Quand j’ai eu achevé une première fois le livre, j’étais comme un coureur de fond, franchissant l’arrivée, non pas épuisé mais rendu. J’avais commencé à écrire ce roman en lui assignant la forme d’une enquête à l’envers et il avait gardé cette dynamique durant les trois quarts de sa rédaction. Puis je m’étais aperçu que son mouvement particulier était l’accélération des données et des événements, liée à la propension du narrateur à changer sans arrêt de lieu et de point de vue pour fuir une menace invisible.

Par certains côtés la croissance de l’intrigue se nourrissait d’une croissance de la vitesse, c’est-à-dire des enchaînements et des transitions, des sauts de plus en plus rapides d’un lieu à l’autre, d’une décision à l’autre, d’une cause à son effet. Ce mouvement incessant de déplacement et de fuite déterminait une idée triomphante de la vitesse.

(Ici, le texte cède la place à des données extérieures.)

-- ==== Sys2Proof/Laws/Issue.lean ====
section
/-! SUPPORT. What issuing an instruction does, said once: when nothing stands before its effect, and what each answer of a meaning becomes. -/

namespace Sys2Proof.Machine

/-- An instruction that fits meets no trap of the shared checks. -/
theorem Fits.precheck {i : Instr} {s : State} (h : Fits i s) : precheck s i = none := by
  obtain ⟨_, hw, hs, hm, hp, hu, _, _, _, _, _⟩ := h
  simp only [Machine.precheck, hw, hs, hu, hp, Bool.false_eq_true, if_false]
  cases hc : (cur s).method with
  | none => simp
  | some m =>
    obtain ⟨h1, h2, h3⟩ := hm m hc
    simp [h1, h2, Nat.not_le.mpr h3]

/-- Nothing stands before the effect of an instruction that fits. -/
theorem Fits.ready {i : Instr} {s : State} (h : Fits i s) : Ready i s := by
  unfold Ready gate
  have hc : (claimable s (uses i) || holdsPorts (cur s) i) = true := by simpa using h.claims
  simp [h.precheck, h.noLate, h.noFault, hc, h.room, h.free, readsPoison, h.sound]

/-- What an instruction that fits answers is what its own meaning answers. -/
theorem Fits.issue {i : Instr} {s : State} (h : Fits i s) (body : State → Effect) :
    Machine.issue i s body = .next (finish i s (body s)) := by
  have : gate i s = none := h.ready
  simp [Machine.issue, this]

/-- Without a poisoned register there is no mark to drop. -/
theorem dropMarks_nil {s : State} (i : Instr) (s' : State) (h : (cur s).marks = []) : dropMarks s i s' = s' := by simp [dropMarks, h]

/-- An instruction that fits and whose meaning is done completes with the state that its meaning gives. -/
theorem Fits.done {i : Instr} {s r : State} (h : Fits i s) : finish i s (.done r) = settle r s.focus (nextPc s i) s.sw := by
  simp [finish, dropMarks_nil i r h.sound]

/-- The same for one that names the next pc. -/
theorem Fits.goto {i : Instr} {s r : State} {pc : Word} (h : Fits i s) : finish i s (.goto r pc) = settle r s.focus pc s.sw := by
  simp [finish, dropMarks_nil i r h.sound]

/-- Issuing always answers a next state. -/
theorem issue_next (i : Instr) (s : State) (body : State → Effect) : ∃ t, issue i s body = .next t := ⟨_, rfl⟩

end Sys2Proof.Machine
end

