theorem RoundTrip.zexth (d a : Nat) : RoundTrip.Statement (.zexth d a) := fun h _ _ => by
  obtain ⟨h0, h1⟩ := h
  refine decode_long (w0 := 1811939333 + 256 * d + 16384 * a) rfl (by omega) (by omega) (fun u sm hq hw => ?_) ?_
  · obtain ⟨p0, f0, f1, z0, p1⟩ := shape_w2_8_14_20_26 (u := u) hq (x0 := 1) (x1 := d) (x2 := a) (x3 := 0) (x4 := 27)
      (by omega) (by omega) (by omega) (by omega) (by omega) (by omega)
    refine (raw_01 p0).trans ((show
         decodeMajor01 u = if fld u 20 6 = 0 then .ok (.zexth (fld u 8 6) (fld u 14 6)) else .error .reserved by
          unfold decodeMajor01
          rw [p1]
          rfl).trans ?_)
    simp only [z0, f0, f1, if_true]
  · change (decide (d < 64) && decide (a < 64)) = true
    simp [h0, h1]

theorem RoundTrip.zextw (d a : Nat) : RoundTrip.Statement (.zextw d a) := fun h _ _ => by
  obtain ⟨h0, h1⟩ := h
  refine decode_long (w0 := 1879048197 + 256 * d + 16384 * a) rfl (by omega) (by omega) (fun u sm hq hw => ?_) ?_
  · obtain ⟨p0, f0, f1, z0, p1⟩ := shape_w2_8_14_20_26 (u := u) hq (x0 := 1) (x1 := d) (x2 := a) (x3 := 0) (x4 := 28)
      (by omega) (by omega) (by omega) (by omega) (by omega) (by omega)
    refine (raw_01 p0).trans ((show
         decodeMajor01 u = if fld u 20 6 = 0 then .ok (.zextw (fld u 8 6) (fld u 14 6)) else .error .reserved by
          unfold decodeMajor01
          rw [p1]
          rfl).trans ?_)
    simp only [z0, f0, f1, if_true]
  · change (decide (d < 64) && decide (a < 64)) = true
    simp [h0, h1]

theorem RoundTrip.addw (d a b : Nat) : RoundTrip.Statement (.addw d a b) := fun h _ _ => by
  obtain ⟨h0, h1, h2⟩ := h
  refine decode_long (w0 := 1946157061 + 256 * d + 16384 * a + 1048576 * b) rfl (by omega) (by omega) (fun u sm hq hw => ?_) ?_
  · obtain ⟨p0, f0, f1, f2, p1⟩ := shape_w2_8_14_20_26 (u := u) hq (x0 := 1) (x1 := d) (x2 := a) (x3 := b) (x4 := 29)
      (by omega) (by omega) (by omega) (by omega) (by omega) (by omega)
    refine (raw_01 p0).trans ((show
         decodeMajor01 u = .ok (.addw (fld u 8 6) (fld u 14 6) (fld u 20 6)) by
          unfold decodeMajor01
          rw [p1]
          rfl).trans ?_)
    simp only [f0, f1, f2]
  · change (decide (d < 64) && decide (a < 64) && decide (b < 64)) = true
    simp [h0, h1, h2]

theorem RoundTrip.subw (d a b : Nat) : RoundTrip.Statement (.subw d a b) := fun h _ _ => by
  obtain ⟨h0, h1, h2⟩ := h
  refine decode_long (w0 := 2013265925 + 256 * d + 16384 * a + 1048576 * b) rfl (by omega) (by omega) (fun u sm hq hw => ?_) ?_
  · obtain ⟨p0, f0, f1, f2, p1⟩ := shape_w2_8_14_20_26 (u := u) hq (x0 := 1) (x1 := d) (x2 := a) (x3 := b) (x4 := 30)
      (by omega) (by omega) (by omega) (by omega) (by omega) (by omega)
    refine (raw_01 p0).trans ((show
         decodeMajor01 u = .ok (.subw (fld u 8 6) (fld u 14 6) (fld u 20 6)) by
          unfold decodeMajor01
          rw [p1]
          rfl).trans ?_)
    simp only [f0, f1, f2]
  · change (decide (d < 64) && decide (a < 64) && decide (b < 64)) = true
    simp [h0, h1, h2]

Sur la première page virtuelle, j’ai donc écrit, comme une signature et une vue d’ensemble, le titre qui paraissait s’imposer: La Vitesse. J’avais trouvé, me semblait-il, le vrai mot de la fin, celui qui s’inscrit, sous forme d’annonce, en tête du texte. J’avais trouvé ? Oui, sous bénéfice d’inventaire. Un peu de recul, et alors je saurais.

Le recul est venu, malgré moi, malgré ma hâte de sentir que tout était là. Quand je repensais à l’histoire, quand je me la racontais, quand je la relisais en survol, je la reconnaissais tout entière, et je ne voyais plus que d’infimes détails à changer. Mais quand je me prenais à la lecture proprement dite, quand je m’enfonçais dans la savane du texte, je sentais un manque – comme un instrument absent, comme une schizophrénie légère qui faisait que l’histoire me parvenait comme assourdie, tenant à distance le sens intime. Il ne manquait pas grand-chose, mais tant que je ne l’aurais pas trouvé, je ne serais « nulle part ».

Nulle part n’est pas un endroit commode pour l’esprit. Durant quatre mois, j’ai tourné en rond dans ma vie. Chaque matin, je me réveillais en bloc, pénétré d’un sentiment de perte ou de malheur. Je me souvenais de l’époque où au réveil, écrasé par un chagrin qui n’avait pas encore de nom, j’hésitais une fraction de seconde sur ce qui m’arrivait, puis le souvenir me sautait au visage : « Ah oui, c’est vrai, Eva est partie. » Ici, durant quatre mois, la pointe d’acier,  c’était : «  Ah oui, mon roman ne va pas. »

Une nuit de la semaine dernière, j’ai fait un rêve inattendu. J’étais à un colloque, peut-être en Angleterre, et je faisais une communication en anglais (une langue que je maîtrise mal). Dans mon rêve, je décrivais un roman que je venais d’écrire et j’expliquais son sujet, son ressort et son secret. Je découvrais tout en parlant que j’avais trouvé tous les éléments qui me manquaient et surtout, le titre, le vrai titre, le seul titre possible, celui qui répondait à toutes les questions de perspectives et de sens global. Il impliquait que je retouche certains passages, que j’en écarte d’autres, que je resserre l’ensemble, mais tout était incroyablement simple et cohérent dans mon esprit.

Ce titre était d’une telle simplicité et d’une telle justesse, de moi à moi, que je tremblais à l’idée de le perdre. Et tout en promenant sur l’auditoire onirique un regard un peu affolé, je me disais que je risquais de tout oublier en me réveillant, qu’il fallait trouver un moyen de noter au moins ce titre, ce titre révélateur, ce titre libérateur, à la lumière duquel l’achèvement du livre allait pouvoir s’accomplir. En bravant la surprise que j’allais inspirer, j’ai pris sur le pupitre devant lequel je parlais une sorte de feutre et j’ai écrit, sur la paume de ma main, ce titre salvateur.

Au réveil, j’ai regardé ma paume : elle était vierge, pas la moindre marque. Mais me souvenant des jambages que j’y avais tracés de l’autre côté du sommeil, j’ai vu les mots manquants réapparaître, et j’ai compris que j’étais sauvé.